/-- Settles O27: CALL completes from depth 0 only and leaves the address behind it in ASR, from where the return takes it. -/
theorem returnGoesBehindTheCall : Obligations.ReturnGoesBehindTheCall := by
  unfold Obligations.ReturnGoesBehindTheCall
  intro addr s t u v hcall hasr _
  obtain ⟨-, hd, rfl⟩ := execCall_next hcall
  have hdepth : (0 : Fin 2) = s.depth := by omega
  constructor
  · intro hret
    obtain ⟨-, rfl⟩ := execRet_next hret
    exact ⟨hasr, hdepth, rfl⟩
  · intro hret
    obtain ⟨-, rfl⟩ := execRetsk_next hret
    exact ⟨hasr, hdepth, rfl⟩

/-! ## NOP, HALT and STOP -/

theorem execHalt_one (s : State) : execHalt 1 s =
    .next (s.advancePc.setRun (if pinLevel s .p0b0 then s.run else .halt true)) := rfl

theorem execStop_one (s : State) : execStop 1 s =
    .next (s.advancePc.setRun (if pinLevel s .p0b1 then s.run else .stop true)) := rfl

/-- Settles O28: the pin decides between standby and NOP; STOP 0000B ends in the initialised state with its data kept. -/
theorem nopHaltStop : Obligations.NopHaltStop := by
  unfold Obligations.NopHaltStop
  intro s
  refine ⟨rfl, rfl, fun h => ?_, fun h => ?_, fun h => ?_, fun h => ?_, enterStopReset s, rfl,
    initialised_enterStopReset s, rfl, rfl, rfl, rfl, rfl, rfl, ⟨rfl, rfl, rfl, rfl, rfl⟩, fun q => ?_⟩
  · exact (execHalt_one s).trans (by rw [h]; rfl)
  · exact (execHalt_one s).trans (by rw [h]; rfl)
  · exact (execStop_one s).trans (by rw [h]; rfl)
  · exact (execStop_one s).trans (by rw [h]; rfl)
  · rw [dmRead_regAddr, dmRead_regAddr]
    rfl

end Sys2Proof.Proofs
end

section
/-! PROOF. Where instructions stop: the model faults of spec/60_exceptions.md R222, and that everywhere else an instruction
completes. -/

namespace Sys2Proof.Proofs

open Sys2Proof.Machine Sys2Proof.Claims

/-! ## Operands that are not mapped -/

/-- Every instruction with an operand `m` checks its address before anything else (R65, R222). -/
theorem exec_of_not_accessible {i : Instr} {m : DAddr} {s : State} (hi : operandAddr i = some m)
    (h : accessible m s = false) : exec i s = .fault (.unmappedDataMemory m) := by
  cases i with
  | rorc r | br addr | call addr | ret | retsk | stop x | halt x | nop => cases hi
  | mov a n4 =>
    cases hi
    show thenAdvance (dmWrite m n4 s) = _
    rw [dmWrite_of_not_accessible n4 h]
    rfl
  | addRM r a | addcRM r a | subRM r a | subcRM r a | orRM r a | andRM r a | xorRM r a | st a r =>
    cases hi
    exact addressThen_of_not_accessible _ h
  | addMI a n4 | addcMI a n4 | subMI a n4 | subcMI a n4 | orMI a n4 | andMI a n4 | xorMI a n4 | skt a n | skf a n
    | ske a n4 | skne a n4 | skge a n4 | sklt a n4 | ld r a =>
    cases hi
    exact readThen_of_not_accessible _ h

/-- Settles O30: 10H-70H are the addresses that are not accessible under UNMAPPED_DM = fault. -/
theorem unmappedOperandFaults : Obligations.UnmappedOperandFaults := by
  unfold Obligations.UnmappedOperandFaults
  intro i m s hi hlo hhi hp
  exact exec_of_not_accessible hi ((not_accessible_iff m s).2 ⟨hlo, hhi, hp⟩)

/-! ## Operands that nothing has written -/

theorem readThen_of_unwritten {a b : DAddr} {s : State} (k : Nibble → Out) (hp : s.params.undefinedRead = .fault)
    (h : [a].find? (unwritten s) = some b) : readThen a s k = .fault (.undefinedRead b) := by
  obtain ⟨hu, rfl⟩ : unwritten s b = true ∧ a = b := by
    rw [List.find?_singleton] at h
    split at h
    case isTrue hu => cases h; exact ⟨hu, rfl⟩
    case isFalse => cases h
  rw [readThen, dmRead_of_unwritten hp hu]

theorem readBoth_of_unwritten {r : Nibble} {m b : DAddr} {s : State} (k : Nibble → Nibble → Out)
    (hp : s.params.undefinedRead = .fault) (hm : accessible m s = true)
    (h : [regAddr r, m].find? (unwritten s) = some b) : readBoth r m s k = .fault (.undefinedRead b) := by
  rw [readBoth, addressThen_of_accessible _ hm, readRegThen]
  by_cases hr : unwritten s (regAddr r) = true
  · rw [List.find?_cons_of_pos hr] at h
    cases h
    exact readThen_of_unwritten _ hp (by simp [hr])
  · rw [List.find?_cons_of_neg hr] at h
    obtain ⟨a, ha⟩ := dmRead_ok_of_accessible (accessible_regAddr r s) fun hn => hr hn.2
    rw [readThen_of_read _ ha]
    exact readThen_of_unwritten _ hp h

/-- The first operand that an instruction reads and that nothing has written is reported (R26, R222). -/
theorem exec_of_unwritten {i : Instr} {a : DAddr} {s : State} (hp : s.params.undefinedRead = .fault)
    (ha : (readAddrs i).find? (unwritten s) = some a) (hacc : ∀ m, operandAddr i = some m → accessible m s = true) :
    exec i s = .fault (.undefinedRead a) := by
  cases i with
  | mov m n4 | br addr | call addr | ret | retsk | stop x | halt x | nop => cases ha
  | addRM r m | addcRM r m | subRM r m | subcRM r m | orRM r m | andRM r m | xorRM r m =>
    exact readBoth_of_unwritten _ hp (hacc m rfl) ha
  | st m r => exact (addressThen_of_accessible _ (hacc m rfl)).trans (readThen_of_unwritten _ hp ha)
  | rorc r => exact readThen_of_unwritten _ hp ha
  | addMI m n4 | addcMI m n4 | subMI m n4 | subcMI m n4 | orMI m n4 | andMI m n4 | xorMI m n4 | skt m n | skf m n
    | ske m n4 | skne m n4 | skge m n4 | sklt m n4 | ld r m => exact readThen_of_unwritten _ hp ha

/-! ## The stack and the fixed operand bits -/

theorem execCall_of_full {addr : BitVec 11} {s : State} (haddr : addrOk addr = true) (hd : s.depth = 1) :
    exec (.call addr) s = .fault (.stackOverflow s.pc) := (if_pos haddr).trans (if_pos hd)

theorem popReturn_of_empty {s : State} (hd : s.depth = 0) : popReturn s = .error (.stackUnderflow s.pc) := if_pos hd

theorem execRet_of_empty {s : State} (hd : s.depth = 0) : exec .ret s = .fault (.stackUnderflow s.pc) := by
  show execRet s = _
  rw [execRet, popReturn_of_empty hd]

theorem execRetsk_of_empty {s : State} (hd : s.depth = 0) : exec .retsk s = .fault (.stackUnderflow s.pc) := by
  show execRetsk s = _
  rw [execRetsk, popReturn_of_empty hd]

/-- Operand bits that must be 0 and are not (R109, R110). -/
theorem exec_of_not_wf {i : Instr} {s : State} (h : i.wf = false) :
    exec i s = .fault (.illegalEncoding s.pc (some (encode i))) := by
  cases i with
  | br addr | call addr | stop x | halt x => exact if_neg (ne_true_of_eq_false h)
  | _ => cases h

theorem standbyOk_eq_false {x : Nibble} (h : 2 ≤ x.toNat) : standbyOk x = false := by
  revert x
  decide

/-- Settles O29: each fault by the operation that raises it. -/
theorem stackAndOperandFaults : Obligations.StackAndOperandFaults := by
  unfold Obligations.StackAndOperandFaults
  intro s
  refine ⟨fun hp i a ha hacc => exec_of_unwritten hp ha hacc, fun hd addr haddr => ?_,
    fun hd => ⟨execRet_of_empty hd, execRetsk_of_empty hd⟩, fun addr haddr i hi => ?_, fun x hx i hi => ?_⟩
  · exact execCall_of_full ((addrOk_iff addr).2 haddr) hd
  · have hbits : addrOk addr = false := by
      rw [← Bool.not_eq_true, addrOk_iff]
      omega
    simp only [List.mem_cons, List.not_mem_nil, or_false] at hi
    rcases hi with rfl | rfl <;> exact exec_of_not_wf hbits
  · simp only [List.mem_cons, List.not_mem_nil, or_false] at hi
    rcases hi with rfl | rfl <;> exact exec_of_not_wf (standbyOk_eq_false hx)

/-! ## Everywhere else an instruction completes -/

/-- What an instruction reads is a general register or its operand `m`. -/
theorem mem_readAddrs {i : Instr} {a : DAddr} (h : a ∈ readAddrs i) :
    (∃ r, a = regAddr r) ∨ operandAddr i = some a := by
  cases i with
  | mov m n4 | br addr | call addr | ret | retsk | stop x | halt x | nop => cases h
  | addRM r m | addcRM r m | subRM r m | subcRM r m | orRM r m | andRM r m | xorRM r m =>
    rcases List.mem_cons.1 h with rfl | h
    · exact .inl ⟨r, rfl⟩
    · exact .inr (congrArg some (List.mem_singleton.1 h).symm)
  | st m r | rorc r => exact .inl ⟨r, List.mem_singleton.1 h⟩
  | addMI m n4 | addcMI m n4 | subMI m n4 | subcMI m n4 | orMI m n4 | andMI m n4 | xorMI m n4 | skt m n | skf m n
    | ske m n4 | skne m n4 | skge m n4 | sklt m n4 | ld r m => exact .inr (congrArg some (List.mem_singleton.1 h).symm)

/-- `SKT_CMP_ORDER` = `fault` and the operand is the CMP bit itself (R163). -/
def CmpTestFaults (m : DAddr) (n : Nibble) (s : State) : Prop :=
  m = 0x7F ∧ n.getLsbD 3 = true ∧ s.params.sktCmpOrder = .fault

theorem testedNibble_ok {m : DAddr} {n : Nibble} {s : State} (v : Nibble) (h : ¬ CmpTestFaults m n s) :
    ∃ u, testedNibble m n v s = .ok u := by
  unfold testedNibble
  split
  case isFalse => exact ⟨v, rfl⟩
  case isTrue ht =>
    cases ho : s.params.sktCmpOrder with
    | fault =>
      obtain ⟨hm, hn⟩ : m = 0x7F ∧ n.getLsbD 3 = true := by simpa [testsCmp] using ht
      exact absurd ⟨hm, hn, ho⟩ h
    | readThenClear | clearThenRead | either => exact ⟨_, rfl⟩

theorem judge_completes {test : Nibble → Nibble → Bool} {m : DAddr} {n v : Nibble} {s : State} (hv : dmRead m s = .ok v)
    (h : ¬ CmpTestFaults m n s) : ∃ t, judge test m n s = .next t := by
  obtain ⟨u, hu⟩ := testedNibble_ok v h
  exact ⟨_, judge_of_tested hv hu⟩

theorem judge_of_cmpTestFaults {test : Nibble → Nibble → Bool} {m : DAddr} {n : Nibble} {s : State}
    (h : CmpTestFaults m n s) : judge test m n s = .fault (.unspecifiedCmpTest s.pc) := by
  obtain ⟨rfl, hn, ho⟩ := h
  have hu := testedNibble_cmp hn s
  rw [ho] at hu
  rw [judge, readThen_of_read _ (dmRead_7F s), hu]

/-- The faults of an instruction that are not of its data-memory operands. -/
def OwnFault (i : Instr) (s : State) : Prop :=
  ((∃ addr, i = .call addr) ∧ s.depth = 1) ∨ ((i = .ret ∨ i = .retsk) ∧ s.depth = 0) ∨
  ∃ n : Nibble, (i = .skt 0x7F n ∨ i = .skf 0x7F n) ∧ n.getLsbD 3 = true ∧ s.params.sktCmpOrder = .fault

/-- An instruction completes if its operand address is accessible, its reads answer, its fixed bits are 0 and it has no
fault of its own. -/
theorem exec_completes {i : Instr} {s : State} (hwf : i.wf = true)
    (hacc : ∀ m, operandAddr i = some m → accessible m s = true) (hreads : ∀ a ∈ readAddrs i, ∃ v, dmRead a s = .ok v) (hown : ¬ OwnFault i s) : ∃ t, exec i s = .next t := by
  obtain ⟨hcall, hret, hcmp⟩ : ¬ ((∃ addr, i = .call addr) ∧ s.depth = 1) ∧ ¬ ((i = .ret ∨ i = .retsk) ∧ s.depth = 0) ∧
      ¬ ∃ n : Nibble, (i = .skt 0x7F n ∨ i = .skf 0x7F n) ∧ n.getLsbD 3 = true ∧ s.params.sktCmpOrder = .fault := by
    simpa only [OwnFault, not_or] using hown
  cases i with
  | addRM r m | addcRM r m | subRM r m | subcRM r m =>
    obtain ⟨a, ha⟩ := hreads (regAddr r) (by simp [readAddrs])
    obtain ⟨b, hb⟩ := hreads m (by simp [readAddrs])
    show ∃ t, readBoth r m s _ = .next t
    rw [readBoth_of_reads _ ha hb]
    exact arithCommit_completes _ (accessible_regAddr r s)
  | orRM r m | andRM r m | xorRM r m =>
    obtain ⟨a, ha⟩ := hreads (regAddr r) (by simp [readAddrs])
    obtain ⟨b, hb⟩ := hreads m (by simp [readAddrs])
    exact ⟨_, logicRM_of_reads _ ha hb⟩
  | addMI m n4 | addcMI m n4 | subMI m n4 | subcMI m n4 =>
    obtain ⟨a, ha⟩ := hreads m (by simp [readAddrs])
    show ∃ t, readThen m s _ = .next t
    rw [readThen_of_read _ ha]
    exact arithCommit_completes _ (hacc m rfl)
  | orMI m n4 | andMI m n4 | xorMI m n4 =>
    obtain ⟨a, ha⟩ := hreads m (by simp [readAddrs])
    obtain ⟨t, -, ht⟩ := logicMI_of_read _ n4 ha
    exact ⟨_, ht⟩
  | skt m n =>
    obtain ⟨v, hv⟩ := hreads m (by simp [readAddrs])
    exact judge_completes hv fun ⟨hm, hn, ho⟩ => hcmp ⟨n, .inl (hm ▸ rfl), hn, ho⟩
  | skf m n =>
    obtain ⟨v, hv⟩ := hreads m (by simp [readAddrs])
    exact judge_completes hv fun ⟨hm, hn, ho⟩ => hcmp ⟨n, .inr (hm ▸ rfl), hn, ho⟩
  | ske m n4 | skne m n4 | skge m n4 | sklt m n4 =>
    obtain ⟨v, hv⟩ := hreads m (by simp [readAddrs])
    exact ⟨_, readThen_of_read _ hv⟩
  | rorc r =>
    obtain ⟨v, hv⟩ := hreads (regAddr r) (by simp [readAddrs])
    exact ⟨_, readThen_of_read _ hv⟩
  | ld r m =>
    obtain ⟨v, hv⟩ := hreads m (by simp [readAddrs])
    exact ⟨_, readThen_of_read _ hv⟩
  | st m r =>
    obtain ⟨v, hv⟩ := hreads (regAddr r) (by simp [readAddrs])
    obtain ⟨t, -, ht⟩ := thenAdvance_dmWrite v (hacc m rfl)
    exact ⟨_, (addressThen_of_accessible _ (hacc m rfl)).trans ((readThen_of_read _ hv).trans ht)⟩
  | mov m n4 => exact store_completes n4 (hacc m rfl)
  | br addr => exact ⟨_, if_pos hwf⟩
  | call addr => exact ⟨_, (if_pos hwf).trans (if_neg fun hd => hcall ⟨⟨addr, rfl⟩, hd⟩)⟩
  | ret => exact ⟨_, (returns s (depth_eq_one fun hd => hret ⟨.inl rfl, hd⟩)).1⟩
  | retsk => exact ⟨_, (returns s (depth_eq_one fun hd => hret ⟨.inr rfl, hd⟩)).2⟩
  | stop x | halt x => exact ⟨_, if_pos hwf⟩
  | nop => exact ⟨_, rfl⟩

• [What you are asked to do]:
Write down again, exactly as given, only the lines above that fall from the line with "(haddr : addrOk" to the line with "exec (.call addr)", inclusive.

• [Written answer]:
theorem execCall_of_full {addr : BitVec 11} {s : State} (haddr : addrOk addr = true) (hd : s.depth = 1) :
    exec (.call addr) s = .fault (.stackOverflow s.pc) := (if_pos haddr).trans (if_pos hd)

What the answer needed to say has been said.